WHAT YOU SHOULD DO => I need the lines below from the one with "(addr < s.layout.tapeBase" down to the one with "takesFault (.tmstate e)" reproduced exactly, both ends included, and nothing else.

DATA RECORDS =>
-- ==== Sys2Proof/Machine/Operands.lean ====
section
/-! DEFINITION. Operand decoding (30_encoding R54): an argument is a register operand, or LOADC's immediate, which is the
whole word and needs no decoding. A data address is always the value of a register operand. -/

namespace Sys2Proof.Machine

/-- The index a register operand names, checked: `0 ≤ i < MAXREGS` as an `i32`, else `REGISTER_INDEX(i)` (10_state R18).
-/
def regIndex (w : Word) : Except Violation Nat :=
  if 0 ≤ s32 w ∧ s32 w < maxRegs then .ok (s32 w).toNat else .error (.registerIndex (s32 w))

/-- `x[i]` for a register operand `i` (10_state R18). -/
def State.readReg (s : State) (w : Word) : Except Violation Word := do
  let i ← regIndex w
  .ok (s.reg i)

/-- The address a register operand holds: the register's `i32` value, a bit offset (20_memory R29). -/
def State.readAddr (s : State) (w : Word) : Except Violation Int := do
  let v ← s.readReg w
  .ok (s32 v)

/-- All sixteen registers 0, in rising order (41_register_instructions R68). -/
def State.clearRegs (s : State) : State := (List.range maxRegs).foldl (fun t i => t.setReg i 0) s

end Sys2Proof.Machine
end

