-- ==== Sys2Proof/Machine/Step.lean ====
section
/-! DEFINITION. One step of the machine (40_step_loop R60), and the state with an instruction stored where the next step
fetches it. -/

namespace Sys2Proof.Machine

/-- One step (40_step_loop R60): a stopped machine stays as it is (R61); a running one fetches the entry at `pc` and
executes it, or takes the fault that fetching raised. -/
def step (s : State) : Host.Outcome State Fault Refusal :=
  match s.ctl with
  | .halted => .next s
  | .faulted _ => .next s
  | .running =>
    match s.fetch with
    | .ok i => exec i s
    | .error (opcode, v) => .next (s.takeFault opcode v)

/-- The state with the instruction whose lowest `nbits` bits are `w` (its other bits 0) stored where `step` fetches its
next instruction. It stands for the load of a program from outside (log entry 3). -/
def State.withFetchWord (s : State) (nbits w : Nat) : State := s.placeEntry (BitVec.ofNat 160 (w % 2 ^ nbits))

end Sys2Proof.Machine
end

---

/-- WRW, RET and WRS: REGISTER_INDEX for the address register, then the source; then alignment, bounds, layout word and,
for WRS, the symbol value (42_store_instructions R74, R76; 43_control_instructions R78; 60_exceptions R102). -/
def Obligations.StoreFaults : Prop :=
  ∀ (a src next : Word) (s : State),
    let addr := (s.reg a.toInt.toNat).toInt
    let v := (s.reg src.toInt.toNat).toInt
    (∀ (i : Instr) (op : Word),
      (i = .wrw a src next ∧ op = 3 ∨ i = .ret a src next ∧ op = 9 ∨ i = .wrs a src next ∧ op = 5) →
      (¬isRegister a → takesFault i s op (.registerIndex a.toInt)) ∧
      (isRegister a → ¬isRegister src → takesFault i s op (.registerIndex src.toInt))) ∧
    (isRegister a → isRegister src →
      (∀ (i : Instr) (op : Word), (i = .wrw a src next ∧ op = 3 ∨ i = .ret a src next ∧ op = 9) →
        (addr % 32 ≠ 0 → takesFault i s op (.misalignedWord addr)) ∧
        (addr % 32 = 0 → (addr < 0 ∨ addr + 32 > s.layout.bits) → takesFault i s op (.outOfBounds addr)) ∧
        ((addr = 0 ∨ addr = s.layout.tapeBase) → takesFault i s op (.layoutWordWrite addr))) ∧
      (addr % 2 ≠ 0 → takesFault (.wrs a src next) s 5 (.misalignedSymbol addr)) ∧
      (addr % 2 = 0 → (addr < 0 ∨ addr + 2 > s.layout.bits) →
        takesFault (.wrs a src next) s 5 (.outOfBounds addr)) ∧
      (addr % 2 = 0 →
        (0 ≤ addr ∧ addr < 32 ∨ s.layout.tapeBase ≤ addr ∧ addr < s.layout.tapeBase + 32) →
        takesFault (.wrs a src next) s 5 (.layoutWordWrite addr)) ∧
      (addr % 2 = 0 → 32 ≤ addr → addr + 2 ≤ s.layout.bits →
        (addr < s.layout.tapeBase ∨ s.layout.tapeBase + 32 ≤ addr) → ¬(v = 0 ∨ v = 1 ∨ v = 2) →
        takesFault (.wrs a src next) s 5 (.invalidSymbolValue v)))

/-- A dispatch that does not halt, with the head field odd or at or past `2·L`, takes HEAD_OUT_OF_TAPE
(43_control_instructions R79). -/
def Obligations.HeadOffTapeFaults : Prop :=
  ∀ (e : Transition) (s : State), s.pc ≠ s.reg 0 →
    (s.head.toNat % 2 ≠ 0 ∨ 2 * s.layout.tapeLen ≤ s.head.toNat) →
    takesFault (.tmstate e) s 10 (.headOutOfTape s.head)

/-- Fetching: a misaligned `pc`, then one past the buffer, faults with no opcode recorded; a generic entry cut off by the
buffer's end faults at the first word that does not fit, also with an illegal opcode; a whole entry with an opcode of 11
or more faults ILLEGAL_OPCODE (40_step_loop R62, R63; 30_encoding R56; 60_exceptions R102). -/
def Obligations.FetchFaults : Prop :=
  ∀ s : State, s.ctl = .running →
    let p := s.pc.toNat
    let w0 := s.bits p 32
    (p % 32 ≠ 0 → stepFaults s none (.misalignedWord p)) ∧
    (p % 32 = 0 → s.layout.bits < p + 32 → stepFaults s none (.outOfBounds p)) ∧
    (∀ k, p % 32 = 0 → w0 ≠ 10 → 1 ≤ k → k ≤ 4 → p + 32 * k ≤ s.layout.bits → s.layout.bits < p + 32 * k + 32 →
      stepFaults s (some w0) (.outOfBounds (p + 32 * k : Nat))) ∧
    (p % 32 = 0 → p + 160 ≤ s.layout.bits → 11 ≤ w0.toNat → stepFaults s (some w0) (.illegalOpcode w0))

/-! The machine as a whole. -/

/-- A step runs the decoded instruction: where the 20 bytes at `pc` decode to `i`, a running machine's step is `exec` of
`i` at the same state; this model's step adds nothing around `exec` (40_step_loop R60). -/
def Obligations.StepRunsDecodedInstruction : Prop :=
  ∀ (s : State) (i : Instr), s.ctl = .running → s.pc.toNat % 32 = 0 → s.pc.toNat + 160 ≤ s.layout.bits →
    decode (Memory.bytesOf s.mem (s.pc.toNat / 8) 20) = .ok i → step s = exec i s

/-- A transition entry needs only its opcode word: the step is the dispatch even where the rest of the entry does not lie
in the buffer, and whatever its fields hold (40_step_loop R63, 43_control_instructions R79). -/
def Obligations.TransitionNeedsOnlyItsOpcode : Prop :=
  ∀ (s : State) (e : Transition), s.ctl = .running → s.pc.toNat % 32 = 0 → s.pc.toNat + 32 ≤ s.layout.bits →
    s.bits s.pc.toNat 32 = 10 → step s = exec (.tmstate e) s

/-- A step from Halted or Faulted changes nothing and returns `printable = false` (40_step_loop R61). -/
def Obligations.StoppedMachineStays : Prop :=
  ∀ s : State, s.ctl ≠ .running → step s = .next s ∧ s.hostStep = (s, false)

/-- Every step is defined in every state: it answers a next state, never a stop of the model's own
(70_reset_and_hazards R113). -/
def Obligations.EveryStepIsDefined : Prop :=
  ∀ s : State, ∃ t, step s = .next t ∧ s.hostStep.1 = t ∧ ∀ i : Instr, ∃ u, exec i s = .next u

EXERCISE RESPONSE =>
        (addr < s.layout.tapeBase ∨ s.layout.tapeBase + 32 ≤ addr) → ¬(v = 0 ∨ v = 1 ∨ v = 2) →
        takesFault (.wrs a src next) s 5 (.invalidSymbolValue v)))

/-- A dispatch that does not halt, with the head field odd or at or past `2·L`, takes HEAD_OUT_OF_TAPE
(43_control_instructions R79). -/
def Obligations.HeadOffTapeFaults : Prop :=
  ∀ (e : Transition) (s : State), s.pc ≠ s.reg 0 →
    (s.head.toNat % 2 ≠ 0 ∨ 2 * s.layout.tapeLen ≤ s.head.toNat) →
    takesFault (.tmstate e) s 10 (.headOutOfTape s.head)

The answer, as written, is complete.